The problem » The line with "Answers (.add rd rs1 rs2) s (GprResult", the line with "(-2 ^ 31 ≤ a.toInt - b.toInt", and all lines between them in the material below: return these exactly, and no others.

Given records »
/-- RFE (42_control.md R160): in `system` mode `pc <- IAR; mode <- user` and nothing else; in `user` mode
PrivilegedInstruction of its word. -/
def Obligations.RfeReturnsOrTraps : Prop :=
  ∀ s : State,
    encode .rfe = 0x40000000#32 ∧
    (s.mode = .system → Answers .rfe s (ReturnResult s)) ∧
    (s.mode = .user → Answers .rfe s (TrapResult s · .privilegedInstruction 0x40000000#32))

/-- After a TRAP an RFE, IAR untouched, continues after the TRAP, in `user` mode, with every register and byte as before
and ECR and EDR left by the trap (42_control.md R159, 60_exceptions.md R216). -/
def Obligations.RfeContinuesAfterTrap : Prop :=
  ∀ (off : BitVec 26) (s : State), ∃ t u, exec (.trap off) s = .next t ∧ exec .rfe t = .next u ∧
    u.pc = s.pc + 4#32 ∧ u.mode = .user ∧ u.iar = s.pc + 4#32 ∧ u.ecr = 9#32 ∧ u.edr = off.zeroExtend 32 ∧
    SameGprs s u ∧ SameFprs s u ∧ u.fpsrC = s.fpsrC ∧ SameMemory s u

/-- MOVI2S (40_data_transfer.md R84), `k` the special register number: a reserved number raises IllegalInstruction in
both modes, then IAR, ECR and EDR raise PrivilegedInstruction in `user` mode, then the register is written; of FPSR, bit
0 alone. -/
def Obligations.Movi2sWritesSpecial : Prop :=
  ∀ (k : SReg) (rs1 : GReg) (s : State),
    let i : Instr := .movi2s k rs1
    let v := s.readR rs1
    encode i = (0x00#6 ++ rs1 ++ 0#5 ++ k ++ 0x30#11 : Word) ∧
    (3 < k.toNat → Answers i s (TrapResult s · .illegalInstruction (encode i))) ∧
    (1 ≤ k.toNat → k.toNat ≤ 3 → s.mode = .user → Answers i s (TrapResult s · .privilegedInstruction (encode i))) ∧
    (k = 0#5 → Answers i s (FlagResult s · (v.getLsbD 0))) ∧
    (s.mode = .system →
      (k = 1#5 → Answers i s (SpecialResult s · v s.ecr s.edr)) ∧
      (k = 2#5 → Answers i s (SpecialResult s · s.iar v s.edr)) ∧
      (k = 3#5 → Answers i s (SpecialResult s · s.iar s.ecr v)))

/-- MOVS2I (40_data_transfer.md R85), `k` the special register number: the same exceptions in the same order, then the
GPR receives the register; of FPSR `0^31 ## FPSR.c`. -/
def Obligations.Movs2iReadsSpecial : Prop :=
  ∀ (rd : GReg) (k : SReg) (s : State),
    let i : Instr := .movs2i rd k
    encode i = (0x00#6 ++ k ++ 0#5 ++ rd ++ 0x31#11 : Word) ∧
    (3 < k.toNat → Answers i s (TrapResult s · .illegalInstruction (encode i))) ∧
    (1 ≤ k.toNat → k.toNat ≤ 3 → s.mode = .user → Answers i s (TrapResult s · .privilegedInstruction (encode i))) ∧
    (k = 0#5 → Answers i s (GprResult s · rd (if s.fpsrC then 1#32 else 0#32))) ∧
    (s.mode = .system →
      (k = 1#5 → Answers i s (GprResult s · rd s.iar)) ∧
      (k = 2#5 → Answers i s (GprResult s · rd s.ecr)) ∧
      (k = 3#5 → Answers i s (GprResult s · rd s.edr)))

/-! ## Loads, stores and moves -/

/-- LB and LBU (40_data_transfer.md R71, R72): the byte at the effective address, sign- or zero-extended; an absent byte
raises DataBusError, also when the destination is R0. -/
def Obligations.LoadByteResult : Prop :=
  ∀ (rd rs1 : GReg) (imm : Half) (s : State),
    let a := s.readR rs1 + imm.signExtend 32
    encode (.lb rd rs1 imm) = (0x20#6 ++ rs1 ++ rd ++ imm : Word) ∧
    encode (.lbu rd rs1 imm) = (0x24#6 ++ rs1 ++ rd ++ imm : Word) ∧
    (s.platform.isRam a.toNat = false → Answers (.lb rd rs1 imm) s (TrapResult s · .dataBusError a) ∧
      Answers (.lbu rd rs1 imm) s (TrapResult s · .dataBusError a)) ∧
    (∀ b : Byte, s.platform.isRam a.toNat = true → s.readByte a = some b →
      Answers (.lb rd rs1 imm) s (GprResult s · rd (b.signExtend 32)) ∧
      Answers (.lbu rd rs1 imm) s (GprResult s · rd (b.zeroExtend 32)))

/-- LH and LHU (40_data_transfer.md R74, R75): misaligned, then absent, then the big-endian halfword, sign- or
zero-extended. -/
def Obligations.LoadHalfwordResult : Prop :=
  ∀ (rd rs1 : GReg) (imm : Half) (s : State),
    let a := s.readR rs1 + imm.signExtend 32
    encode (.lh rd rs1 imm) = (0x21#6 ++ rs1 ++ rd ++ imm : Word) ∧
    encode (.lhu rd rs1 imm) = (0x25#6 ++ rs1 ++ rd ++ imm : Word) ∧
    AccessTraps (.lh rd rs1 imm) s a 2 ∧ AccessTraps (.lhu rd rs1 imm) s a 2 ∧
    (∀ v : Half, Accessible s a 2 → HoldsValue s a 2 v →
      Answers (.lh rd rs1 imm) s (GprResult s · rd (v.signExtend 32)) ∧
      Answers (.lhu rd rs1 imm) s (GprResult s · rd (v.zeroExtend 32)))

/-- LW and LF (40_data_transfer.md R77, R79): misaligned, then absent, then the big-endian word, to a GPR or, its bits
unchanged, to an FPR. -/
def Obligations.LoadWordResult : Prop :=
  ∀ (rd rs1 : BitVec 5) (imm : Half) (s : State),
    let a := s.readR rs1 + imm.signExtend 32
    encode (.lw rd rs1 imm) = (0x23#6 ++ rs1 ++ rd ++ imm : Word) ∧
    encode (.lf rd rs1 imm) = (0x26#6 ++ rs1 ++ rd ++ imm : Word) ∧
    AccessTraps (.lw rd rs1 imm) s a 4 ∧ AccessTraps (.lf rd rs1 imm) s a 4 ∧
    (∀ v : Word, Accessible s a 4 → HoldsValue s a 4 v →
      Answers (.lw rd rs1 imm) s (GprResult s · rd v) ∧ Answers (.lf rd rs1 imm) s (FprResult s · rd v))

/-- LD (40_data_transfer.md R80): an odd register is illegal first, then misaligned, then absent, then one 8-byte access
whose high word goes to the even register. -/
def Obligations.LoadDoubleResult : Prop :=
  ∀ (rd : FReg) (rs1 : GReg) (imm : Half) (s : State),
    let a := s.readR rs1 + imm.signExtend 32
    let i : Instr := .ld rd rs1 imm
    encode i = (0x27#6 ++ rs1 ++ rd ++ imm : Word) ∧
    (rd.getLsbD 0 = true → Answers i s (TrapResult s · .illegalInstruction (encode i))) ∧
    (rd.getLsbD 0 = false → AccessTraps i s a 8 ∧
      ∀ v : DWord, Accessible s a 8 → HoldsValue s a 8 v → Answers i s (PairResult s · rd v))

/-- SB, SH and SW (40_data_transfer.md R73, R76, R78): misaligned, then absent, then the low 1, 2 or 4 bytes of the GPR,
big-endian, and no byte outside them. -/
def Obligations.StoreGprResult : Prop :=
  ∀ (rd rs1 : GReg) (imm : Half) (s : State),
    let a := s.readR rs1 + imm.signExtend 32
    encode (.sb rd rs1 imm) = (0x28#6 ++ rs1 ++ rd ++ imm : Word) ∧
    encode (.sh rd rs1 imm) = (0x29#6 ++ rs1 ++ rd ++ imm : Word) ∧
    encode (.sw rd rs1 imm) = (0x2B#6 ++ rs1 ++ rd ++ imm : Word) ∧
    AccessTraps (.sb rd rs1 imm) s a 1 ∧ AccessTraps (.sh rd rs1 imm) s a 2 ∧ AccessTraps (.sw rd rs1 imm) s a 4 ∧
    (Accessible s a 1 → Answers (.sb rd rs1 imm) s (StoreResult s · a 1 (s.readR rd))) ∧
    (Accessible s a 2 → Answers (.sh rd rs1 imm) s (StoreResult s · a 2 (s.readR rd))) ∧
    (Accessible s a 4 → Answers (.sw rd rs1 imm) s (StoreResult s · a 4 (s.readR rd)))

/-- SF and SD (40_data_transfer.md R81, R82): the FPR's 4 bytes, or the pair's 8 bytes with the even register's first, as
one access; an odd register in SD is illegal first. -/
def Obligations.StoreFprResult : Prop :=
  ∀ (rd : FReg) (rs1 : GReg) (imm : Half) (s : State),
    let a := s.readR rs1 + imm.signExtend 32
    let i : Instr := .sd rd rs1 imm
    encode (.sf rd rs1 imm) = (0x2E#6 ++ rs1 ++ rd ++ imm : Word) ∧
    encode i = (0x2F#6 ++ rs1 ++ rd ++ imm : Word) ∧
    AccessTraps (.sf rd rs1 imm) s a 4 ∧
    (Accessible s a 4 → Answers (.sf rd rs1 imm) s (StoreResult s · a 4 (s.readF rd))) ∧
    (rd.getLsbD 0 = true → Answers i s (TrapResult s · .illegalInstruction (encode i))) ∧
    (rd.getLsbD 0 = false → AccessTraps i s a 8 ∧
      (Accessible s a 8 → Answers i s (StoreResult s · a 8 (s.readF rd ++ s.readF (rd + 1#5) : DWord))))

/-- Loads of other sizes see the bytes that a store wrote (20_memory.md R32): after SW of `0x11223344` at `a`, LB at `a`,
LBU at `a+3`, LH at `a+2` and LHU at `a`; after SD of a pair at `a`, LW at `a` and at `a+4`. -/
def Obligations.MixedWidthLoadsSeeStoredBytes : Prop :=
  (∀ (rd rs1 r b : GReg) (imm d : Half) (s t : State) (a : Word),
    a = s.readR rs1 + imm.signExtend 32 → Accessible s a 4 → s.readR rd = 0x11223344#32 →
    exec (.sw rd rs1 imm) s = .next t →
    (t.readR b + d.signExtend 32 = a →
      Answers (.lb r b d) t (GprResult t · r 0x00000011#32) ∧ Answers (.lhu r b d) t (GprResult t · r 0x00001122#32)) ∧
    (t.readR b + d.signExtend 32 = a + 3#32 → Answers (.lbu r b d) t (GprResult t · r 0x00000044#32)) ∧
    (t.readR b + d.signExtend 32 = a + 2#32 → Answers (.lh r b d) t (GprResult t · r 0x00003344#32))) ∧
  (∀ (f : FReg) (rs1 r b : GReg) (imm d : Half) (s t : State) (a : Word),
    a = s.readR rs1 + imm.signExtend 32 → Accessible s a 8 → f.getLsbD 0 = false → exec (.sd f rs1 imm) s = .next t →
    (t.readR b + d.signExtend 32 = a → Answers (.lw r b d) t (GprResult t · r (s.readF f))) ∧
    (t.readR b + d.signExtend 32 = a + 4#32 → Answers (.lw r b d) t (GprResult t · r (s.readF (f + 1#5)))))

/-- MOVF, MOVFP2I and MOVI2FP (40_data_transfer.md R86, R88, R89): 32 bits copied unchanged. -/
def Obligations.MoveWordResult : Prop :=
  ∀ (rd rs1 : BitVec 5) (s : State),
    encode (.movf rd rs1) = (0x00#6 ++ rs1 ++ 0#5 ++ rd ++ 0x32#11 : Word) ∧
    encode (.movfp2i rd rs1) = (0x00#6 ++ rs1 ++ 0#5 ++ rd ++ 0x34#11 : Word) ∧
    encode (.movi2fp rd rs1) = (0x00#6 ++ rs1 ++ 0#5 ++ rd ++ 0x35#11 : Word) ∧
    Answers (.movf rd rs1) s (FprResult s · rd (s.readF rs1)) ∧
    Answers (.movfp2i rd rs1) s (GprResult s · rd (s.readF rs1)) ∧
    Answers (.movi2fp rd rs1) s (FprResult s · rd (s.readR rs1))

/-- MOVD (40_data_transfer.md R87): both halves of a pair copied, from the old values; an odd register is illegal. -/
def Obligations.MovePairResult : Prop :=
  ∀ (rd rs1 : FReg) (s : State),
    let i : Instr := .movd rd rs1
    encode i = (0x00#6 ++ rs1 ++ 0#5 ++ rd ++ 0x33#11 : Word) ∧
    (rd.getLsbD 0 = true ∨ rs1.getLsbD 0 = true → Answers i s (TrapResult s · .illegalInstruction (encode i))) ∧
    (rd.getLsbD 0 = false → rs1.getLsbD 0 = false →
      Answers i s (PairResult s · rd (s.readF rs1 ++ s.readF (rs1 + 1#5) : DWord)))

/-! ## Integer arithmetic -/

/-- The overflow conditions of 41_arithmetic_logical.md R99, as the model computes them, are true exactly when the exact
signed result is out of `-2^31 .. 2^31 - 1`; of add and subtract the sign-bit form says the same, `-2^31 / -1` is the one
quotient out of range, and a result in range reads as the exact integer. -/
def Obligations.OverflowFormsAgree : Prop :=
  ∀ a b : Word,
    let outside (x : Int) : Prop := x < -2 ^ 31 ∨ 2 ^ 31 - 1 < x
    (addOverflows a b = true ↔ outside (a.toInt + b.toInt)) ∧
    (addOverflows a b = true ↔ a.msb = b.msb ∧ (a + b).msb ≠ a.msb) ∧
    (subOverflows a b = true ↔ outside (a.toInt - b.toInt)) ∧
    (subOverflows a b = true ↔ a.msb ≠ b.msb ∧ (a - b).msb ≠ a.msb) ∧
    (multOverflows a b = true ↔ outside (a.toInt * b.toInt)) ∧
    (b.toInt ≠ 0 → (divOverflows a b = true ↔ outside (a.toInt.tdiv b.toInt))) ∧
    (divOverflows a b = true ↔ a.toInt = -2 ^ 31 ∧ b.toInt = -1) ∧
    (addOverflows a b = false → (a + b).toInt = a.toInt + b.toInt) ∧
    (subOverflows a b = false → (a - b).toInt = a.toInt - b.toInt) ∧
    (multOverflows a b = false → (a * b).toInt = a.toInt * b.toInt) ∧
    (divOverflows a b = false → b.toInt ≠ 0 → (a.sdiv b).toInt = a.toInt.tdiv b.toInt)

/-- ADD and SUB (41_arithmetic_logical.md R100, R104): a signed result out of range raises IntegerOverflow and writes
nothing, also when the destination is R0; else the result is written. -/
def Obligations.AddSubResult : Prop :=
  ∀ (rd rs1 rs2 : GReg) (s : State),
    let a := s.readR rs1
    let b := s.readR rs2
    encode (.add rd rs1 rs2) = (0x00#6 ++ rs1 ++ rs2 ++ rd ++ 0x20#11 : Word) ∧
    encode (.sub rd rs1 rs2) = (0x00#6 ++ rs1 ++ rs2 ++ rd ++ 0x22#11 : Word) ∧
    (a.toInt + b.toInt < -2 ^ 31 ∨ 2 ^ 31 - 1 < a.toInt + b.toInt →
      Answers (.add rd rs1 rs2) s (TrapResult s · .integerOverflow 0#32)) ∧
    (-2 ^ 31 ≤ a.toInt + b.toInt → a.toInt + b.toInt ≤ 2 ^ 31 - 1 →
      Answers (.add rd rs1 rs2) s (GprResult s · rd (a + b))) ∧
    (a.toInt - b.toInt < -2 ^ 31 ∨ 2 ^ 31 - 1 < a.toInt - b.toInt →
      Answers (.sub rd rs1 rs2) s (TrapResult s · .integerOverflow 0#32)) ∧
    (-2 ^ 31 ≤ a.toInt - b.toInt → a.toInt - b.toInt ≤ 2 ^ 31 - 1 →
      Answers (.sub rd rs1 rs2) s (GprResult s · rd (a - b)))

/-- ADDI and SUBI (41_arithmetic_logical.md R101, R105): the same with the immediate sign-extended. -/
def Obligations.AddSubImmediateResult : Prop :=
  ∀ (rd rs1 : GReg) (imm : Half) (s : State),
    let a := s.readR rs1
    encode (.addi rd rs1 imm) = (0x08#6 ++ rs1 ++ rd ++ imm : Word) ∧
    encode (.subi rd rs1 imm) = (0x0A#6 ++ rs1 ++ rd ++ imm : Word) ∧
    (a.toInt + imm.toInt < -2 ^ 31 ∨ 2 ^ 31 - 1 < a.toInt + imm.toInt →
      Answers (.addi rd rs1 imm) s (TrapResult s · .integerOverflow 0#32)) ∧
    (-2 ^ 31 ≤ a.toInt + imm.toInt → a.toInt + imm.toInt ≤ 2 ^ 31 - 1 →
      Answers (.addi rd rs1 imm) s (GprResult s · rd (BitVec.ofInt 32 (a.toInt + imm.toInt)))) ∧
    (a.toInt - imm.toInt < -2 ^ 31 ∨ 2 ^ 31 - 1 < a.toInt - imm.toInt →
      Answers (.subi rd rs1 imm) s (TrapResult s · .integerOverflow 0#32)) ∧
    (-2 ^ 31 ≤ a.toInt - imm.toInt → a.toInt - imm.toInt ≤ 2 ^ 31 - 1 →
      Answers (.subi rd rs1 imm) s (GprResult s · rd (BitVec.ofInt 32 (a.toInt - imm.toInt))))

Task output »
      Answers (.add rd rs1 rs2) s (GprResult s · rd (a + b))) ∧
    (a.toInt - b.toInt < -2 ^ 31 ∨ 2 ^ 31 - 1 < a.toInt - b.toInt →
      Answers (.sub rd rs1 rs2) s (TrapResult s · .integerOverflow 0#32)) ∧
    (-2 ^ 31 ≤ a.toInt - b.toInt → a.toInt - b.toInt ≤ 2 ^ 31 - 1 →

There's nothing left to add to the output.